Im Verfahren über die gerichtliche Aufkündigung lag dazu lediglich ein E-Mail des Beklagten an die Verhandlungsrichterin vor, in welchem er die Anschuldigung einer falschen Beweisaussage gegen eine Zeugin erhob (dg Beilage ./51). Wenn im Hinblick auf diese Entscheidungsgrundlagen die Vorsteherin eine konkrete Verdachtslage verneinte und für ein Vorgehen nach § 78 StPO keine Veranlassung sah, bedeutet dies keineswegs, dass sie sich dabei von anderen als sachlichen Gesichtspunkten leiten ließ. Dieser Umstand allein kann den Anschein mangelnder Objektivität nicht begründen, sodass auch insofern kein Ablehnungsgrund vorliegt.

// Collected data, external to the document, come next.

-- ==== Sys2Proof/Machine/Hal.lean ====
section
/-! DEFINITION. Halyard time, network time and scheduled Ethernet transmission (R281 to R303, R15). -/

namespace Sys2Proof.Machine

/-! ### Steps and increments -/

/-- A sail plan is ARMED, ACTIVE or RETIRING. -/
def State.planRuns (s : State) : Bool := s.plans.any fun p => 0x52 ≤ p.2.state && p.2.state ≤ 0x54

/-- A step of the counter is allowed (R286). -/
def State.stepAllowed (s : State) : Bool :=
  !s.planRuns && !(s.fe.streams.any fun p => p.2.state == 0x42 && p.2.cfg.period != 0)

/-- The increment that the writes made so far come to. -/
def Hal.incrAhead (h : Hal) : Nat := h.pend.foldl (fun i w => w.incr.getD i) h.inc

/-- A decision takes effect 16 HCLK edges after it was made (R287). -/
def Hal.later (h : Hal) (w : HalWrite) : Hal := { h with pend := h.pend ++ [{ w with due := h.hclk + 16 }] }

/-- The preference, revert and step_ok fields and the mode of a write to HAL_CTRL (R303). -/
def Hal.ctrl (h : Hal) (v : Word) : Hal :=
  let m := if fld v 1 0 = 3 then 2 else fld v 1 0
  { h with pref := fld v 2 2, revert := fld v 10 3, stepOk := bit v 11 }.later { mode := some m }

/-- The value that HAL_SET_* holds, in units of 2^-32 ns. -/
def Hal.target (h : Hal) : Nat :=
  ((h.setLo.toNat + 2 ^ 32 * fld h.setHi 15 0) * 1000000000 + h.setNs.toNat) * 2 ^ 32 + 2 ^ 16 * fld h.setHi 31 16

/-- A write to HAL_CTRL, with its manual step where it asks for one (R286, R287). -/
def State.halCtrl (s : State) (v : Word) : State :=
  let m := if fld v 1 0 = 3 then 2 else fld v 1 0
  let s := s.upHal fun h => h.ctrl v
  if bit v 12 then
    if m ≠ 2 ∧ s.stepAllowed ∧ s.hal.setNs.toNat ≤ 999999999 then
      s.upHal fun h => h.later { set := some h.target }
    else (s.upHal fun h => { h with stepRefused := true }).event 36
  else s

/-- HAL_MANUAL_STEP: a HAL_CTRL write with step set (R286). -/
def execHalManualStep (m : Fin 64) (v : Word) (s : State) : Host.Outcome State Fault Refusal :=
  .next (s.checked m 0x200004 true fun s => s.halCtrl v)

/-- HAL_MODE_WRITE: a HAL_CTRL write (R282, R303). -/
def execHalModeWrite (m : Fin 64) (v : Word) (s : State) : Host.Outcome State Fault Refusal :=
  .next (s.checked m 0x200004 true fun s => s.halCtrl v)

/-- A write to HAL_INCR or HAL_INCR_FINE: ignored and counted outside MANUAL (R282). -/
def Hal.writeIncr (h : Hal) (fine : Bool) (v : Word) : Hal :=
  if h.mode = 1 then
    let i := h.incrAhead
    h.later { incr := some (Hal.clamp (if fine then i / 2 ^ 16 * 2 ^ 16 + fld v 15 0 else v.toNat * 2 ^ 16 + i % 2 ^ 16)) }
  else { h with cntIncrIgn := h.cntIncrIgn + 1 }

/-- HAL_INCR_WRITE (R282). -/
def execHalIncrWrite (m : Fin 64) (fine : Bool) (v : Word) (s : State) : Host.Outcome State Fault Refusal :=
  .next (s.checked m (if fine then 0x20000C else 0x200008) true fun s => s.upHal fun h => h.writeIncr fine v)

/-- A read of HAL_SNAP_NS: the nanoseconds are returned and the seconds and fraction are latched for the reader (R302). -/
def State.halSnap (s : State) (m : Nat) : State :=
  (s.upHal fun h => { h with snaps := Tab.set h.snaps m (h.words.getD 1 0, h.words.getD 2 0) }).busWord (wd s.hal.ns)

/-- HAL_SNAP_READ (R302). -/
def execHalSnapRead (m : Fin 64) (s : State) : Host.Outcome State Fault Refusal :=
  .next (s.checked m 0x200020 false fun s => s.halSnap m)

/-- COPY_CHECK: a copy that disagrees faults the die (R287). -/
def execCopyCheck (agree : Bool) (s : State) : Host.Outcome State Fault Refusal :=
  .next (if agree ∨ ¬ s.halRuns then s
    else ((s.upHal fun h => { h with copyFail := true }).event 37).fault fltHalCopy 5 255 0 0)

/-- The counter at an event of another clock domain that comes `phase` half nanoseconds after the HCLK edge, in units of 2^-16
ns (R288). -/
def Hal.stampAt (h : Hal) (phase : Nat) : Nat := h.stamp + phase * 32768

/-! ### Domains and the servo -/

/-- The value of a finite FP32 word that is not negative, as numerator and power-of-two denominator. -/
def fpFrac (w : Word) : Nat × Nat :=
  let e := fld w 30 23
  let m := fld w 22 0
  if e = 0 then (m, 2 ^ 149) else if e ≤ 150 then (m + 2 ^ 23, 2 ^ (150 - e)) else ((m + 2 ^ 23) * 2 ^ (e - 150), 1)

/-- LOCKED or MASTER (R292). -/
def Domain.usable (d : Domain) : Bool := d.state == 0x73 || d.state == 0x75

/-- 2 to a power of a second, in ns. -/
def logNs (l : Int) : Nat := if 0 ≤ l then 1000000000 * 2 ^ l.toNat else 1000000000 / 2 ^ (-l).toNat
/-- The domain's sync interval in ns. -/
def Domain.interval (d : Domain) : Nat := logNs d.logSync
/-- The domain's announce interval in ns. -/
def Domain.annInterval (d : Domain) : Nat := logNs d.logAnnounce

/-- What an offset gains since the last update by the domain's rate (R291): units of 2^-16 ns. -/
def Domain.drift (d : Domain) (now : Nat) : Int :=
  if d.state = 0x75 then 0 else d.rate.toInt * ((now - d.lastUpd : Nat) : Int) * 65536 / 1000000000000
/-- o_d extrapolated to an instant (R291): units of 2^-16 ns. -/
def Domain.ofsAt (d : Domain) (now : Nat) : Int := d.ofs.toInt + d.drift now
/-- The same of the difference itself, which o_d holds where it can. -/
def Domain.diffAt (d : Domain) (now : Nat) : Int := d.diff + d.drift now

/-- The servo decides an increment from a frequency in parts per 10^12 (R282, R287, R291). -/
def Hal.servo (h : Hal) (ppt : Int) : Hal :=
  h.later { servo := some (Hal.clamp ((Hal.nominal : Int) + (Hal.nominal : Int) * ppt / 1000000000000).toNat) }

/-- The source changes (R292). -/
def State.halSource (s : State) (src : Nat) : State :=
  (s.upHal fun h => { h with source := src, cntSwitch := h.cntSwitch + 1, holdover := false }).event 34

/-- The counter is to take the time of a domain that becomes the first source, where that is a step (R286). -/
def State.halAcquire (s : State) (d : Nat) : State :=
  let dm := s.domain d
  let o := dm.diffAt s.hal.nowNs
  if s.hal.acquired then s
  else
    let s := s.upHal fun h => { h with acquired := true }
    if o.natAbs ≤ dm.step * 65536 ∨ ¬ s.hal.stepOk then s
    else if s.stepAllowed then s.upHal fun h => h.later { add := some o }
    else (s.upHal fun h => { h with stepRefused := true }).event 36

/-- The source rule (R292). -/
def State.halSelect (s : State) : State :=
  let h := s.hal
  let now := h.nowNs
  let p := h.pref
  let within (i : Nat) : Bool := decide (((s.domain i).ofsAt now).natAbs ≤ h.maxNs.toNat * 65536)
  if h.source = 0 then
    if (s.domain p).usable then (s.halSource (p + 1)).halAcquire p
    else if (s.domain (1 - p)).usable then (s.halSource (2 - p)).halAcquire (1 - p)
    else s
  else
    let c := h.source - 1
    if ¬ (s.domain c).usable then
      if (s.domain (1 - c)).usable ∧ within (1 - c) then s.halSource (2 - c)
      else
        let s' := s.upHal fun h =>
          { h with holdover := true, slewing := false
                   switchBlocked := h.switchBlocked || (s.domain (1 - c)).usable }.servo (s.domain c).rate.toInt
        if h.holdover then s' else s'.event 35
    else
      let s := s.upHal fun h => { h with holdover := false }
      if c ≠ p ∧ (s.domain p).usable ∧ h.revert ≠ 0 ∧ (s.domain p).usableSince + h.revert * 250000000 ≤ h.hclk ∧
          ¬ h.slewing ∧ within p then s.halSource (p + 1)
      else s

/-- A domain enters a state: an event, and the source rule is evaluated (R290, R292). -/
def State.domState (s : State) (d code : Nat) : State :=
  if (s.domain d).state = code then s
  else
    let was := (s.domain d).usable
    let s := s.upDomain d fun x => { x with state := code, good := 0, bad := 0 }
    let s := if (s.domain d).usable ∧ ¬ was then s.upDomain d fun x => { x with usableSince := s.hal.hclk } else s
    (s.event (32 + d)).halSelect

/-- The servo update of the source domain with residual `eps` (R291). -/
def State.servoUpdate (s : State) (d : Nat) (eps : Int) : State :=
  let dm := s.domain d
  let iv : Int := (dm.interval : Int) * 65536
  let (ki, kid) := fpFrac dm.ki
  let (kp, kpd) := fpFrac dm.kp
  let r := dm.rate.toInt + (ki : Int) * eps * 1000000000000 / ((kid : Int) * iv)
  let lim : Int := (s.hal.slew : Int) * 1000000
  let c0 := (kp : Int) * dm.ofs.toInt * 1000000000000 / ((kpd : Int) * iv)
  let c := if c0 > lim then lim else if c0 < -lim then -lim else c0
  let s := s.upDomain d fun x => { x with rate := heldInt 32 r }
  s.upHal fun h => { h with slewing := decide (c = lim ∨ c = -lim) }.servo ((s.domain d).rate.toInt + c)

/-- PTP_SYNC_RECEIVE: a Sync updates the offset, the state and, in the source domain, the increment (R290 to R292).
Which port and domain it belongs to has been matched by the protocol firmware. -/
def State.ptpSync (s : State) (d : Nat) (y : SyncFacts) : State :=
  let dm := s.domain d
  let s := s.upHport y.port fun p => { p with pdelay := sat32 y.delay }
  if s.halRuns ∧ ¬ s.looped 1 y.port ∧ dm.ports.getLsbD y.port ∧ (dm.state = 0x72 ∨ dm.state = 0x73 ∨ dm.state = 0x74) then
    let now := s.hal.nowNs
    let rx := sext 32 (s.hport y.port).rxlat.toNat
    let o := (y.origin : Int) + y.correction + y.delay - ((y.stamp : Int) - rx)
    let eps := o - dm.diffAt now
    let small := decide (eps.natAbs ≤ dm.lock * 65536)
    let big := decide (1000 * 65536 < eps.natAbs)
    let s := s.upDomain d fun x =>
      { x with ofs := heldInt 64 o, diff := o, lastUpd := now, cntSync := x.cntSync + 1
               good := if small then x.good + 1 else 0, bad := if big then x.bad + 1 else 0 }
    let s := if s.hal.source = d + 1 ∧ dm.state ≠ 0x74 then s.servoUpdate d eps else s
    let x := s.domain d
    if x.state ≠ 0x73 ∧ 8 ≤ x.good then s.domState d 0x73
    else if (x.state = 0x73 ∨ x.state = 0x74) ∧ 4 ≤ x.bad then s.domState d 0x72
    else s.halSelect
  else s

/-- PTP_SYNC_RECEIVE (R291). -/
def execPtpSyncReceive (d : Fin 2) (sync : SyncFacts) (s : State) : Host.Outcome State Fault Refusal :=
  .next (s.ptpSync d sync)

/-- PTP_ANNOUNCE_RECEIVE: the outcome of the best-master algorithm moves the domain's state (R290). -/
def execPtpAnnounceReceive (d : Fin 2) (ann : AnnounceFacts) (s : State) : Host.Outcome State Fault Refusal :=
  let dm := s.domain d
  .next (if ¬ s.halRuns ∨ dm.state = 0x70 then s
    else
      let s := s.upDomain d fun x =>
        { x with annAt := s.hal.nowNs, gm := ann.gm, gmClass := ann.gmClass, stepsRemoved := ann.steps, utc := ann.utc
                 utcValid := ann.utcValid }
      if ann.choice = 2 ∧ ¬ dm.slaveOnly then
        let now := s.hal.nowNs
        (s.upDomain d fun x => { x with ofs := heldInt 64 (dm.ofsAt now), diff := dm.diffAt now, rate := 0, lastUpd := now }).domState d 0x75
      else if ann.choice = 1 ∧ (dm.state = 0x71 ∨ dm.state = 0x75 ∨ dm.gm ≠ ann.gm) then s.domState d 0x72
      else s)

/-- SYNC_RECEIPT_TIMEOUT: three sync intervals after its last Sync, a LOCKED domain enters HOLDOVER (R290). -/
def execSyncReceiptTimeout (d : Fin 2) (s : State) : Host.Outcome State Fault Refusal :=
  .next (let x := s.domain d
    if x.state = 0x73 then (s.passTo (x.lastUpd + 3 * x.interval)).domState d 0x74 else s)

/-- ANNOUNCE_TIMEOUT: the receipt timeout after the last Announce, the domain returns to LISTENING (R290). -/
def execAnnounceTimeout (d : Fin 2) (s : State) : Host.Outcome State Fault Refusal :=
  .next (let x := s.domain d
    if x.state = 0x70 then s else (s.passTo (x.annAt + x.timeout * x.annInterval)).domState d 0x71)

/-! ### Packets -/

/-- HAL_CFG (R300). -/
def execHalCfg (k : Nat) (s : State) : Host.Outcome State Fault Refusal :=
  runPacket 0x600 k (fun p s =>
    let d := p.f 4 0 0
    let dm := s.domain d
    let ot := s.domain (1 - d)
    let en := p.f 4 1 1 = 1
    let same := dm.profile = p.f 4 3 2 ∧ dm.transport = p.f 4 5 4 ∧ dm.number = p.f 4 15 8
    if en ∧ ot.state ≠ 0x70 ∧ ot.profile = p.f 4 3 2 ∧ ot.number = p.f 4 15 8 then .refuse stFormat (det 4 8)
    else if s.hal.source = d + 1 ∧ (¬ en ∨ ¬ same) ∧ ¬ ot.usable ∧ s.planRuns then .refuse stState (wd dm.state)
    else
      let x : Domain :=
        { dm with profile := p.f 4 3 2, transport := p.f 4 5 4, twoStep := p.f 4 6 6 = 1, slaveOnly := p.f 4 7 7 = 1
                  number := p.f 4 15 8, ports := BitVec.ofNat 4 (p.f 4 19 16), mports := BitVec.ofNat 4 (p.f 4 23 20)
                  prio1 := p.f 5 7 0, prio2 := p.f 5 15 8, clockClass := p.f 5 23 16
                  logSync := sext 4 (p.f 6 3 0), logAnnounce := sext 4 (p.f 6 7 4), logPdelay := sext 4 (p.f 6 11 8)
                  timeout := p.f 6 15 12, annAt := s.hal.nowNs
                  kp := if p.hdr.expert then p.w 7 else 0x3F333333
                  ki := if p.hdr.expert then p.w 8 else 0x3E99999A
                  step := if p.hdr.expert then (p.w 9).toNat else 1000000
                  lock := if p.hdr.expert then (p.w 10).toNat else 100 }
      let s := s.setDomain d x
      .done (if ¬ en then s.domState d 0x70
             else if dm.state = 0x70 ∨ ¬ same then s.domState d 0x71 else s) {}) s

4. Ob die Entscheidung der Vorsteherin an den behaupteten Rechts- oder Verfahrensmängeln leidet, bleibt – unter Verweis auf die unter Punkt 2.1. dargelegten Grundsätze – der Entscheidung des Rechtsmittelsenats im Anlassverfahren (über den vom Ablehnungswerber gegen den Beschluss der Gerichtsvorsteherin vom 27.2.2023, GZ F*-3, erhobenen Rekurs vom 17.3.2023) vorbehalten.

5.Aus dem Gesagten folgt, dass das Erstgericht den Ablehnungsantrag in Ermangelung der Voraussetzungen des § 19 Z 2 JN zutreffend zurückgewiesen hat. Dem dagegen erhobenen Rekurs kann somit kein Erfolg beschieden sein.

5.Die Kostenentscheidung beruht auf §§ 40, 50 Abs 1 ZPO. Das Ablehnungsverfahren bildet einen Zwischenstreit, über dessen Kosten nach den Regeln des Ausgangsverfahrens unabhängig von dessen Ausgang zu entscheiden ist (RS0126588). Infolge Zurückweisung des Ablehnungsantrags ist der Beklagte im Zwischenstreit unterlegen und hat seine Kosten daher selbst zu tragen.

7.Der Revisionsrekurs ist nach hRsp gemäß § 24 Abs 2 JN jedenfalls unzulässig (RS0098751; RS0074402).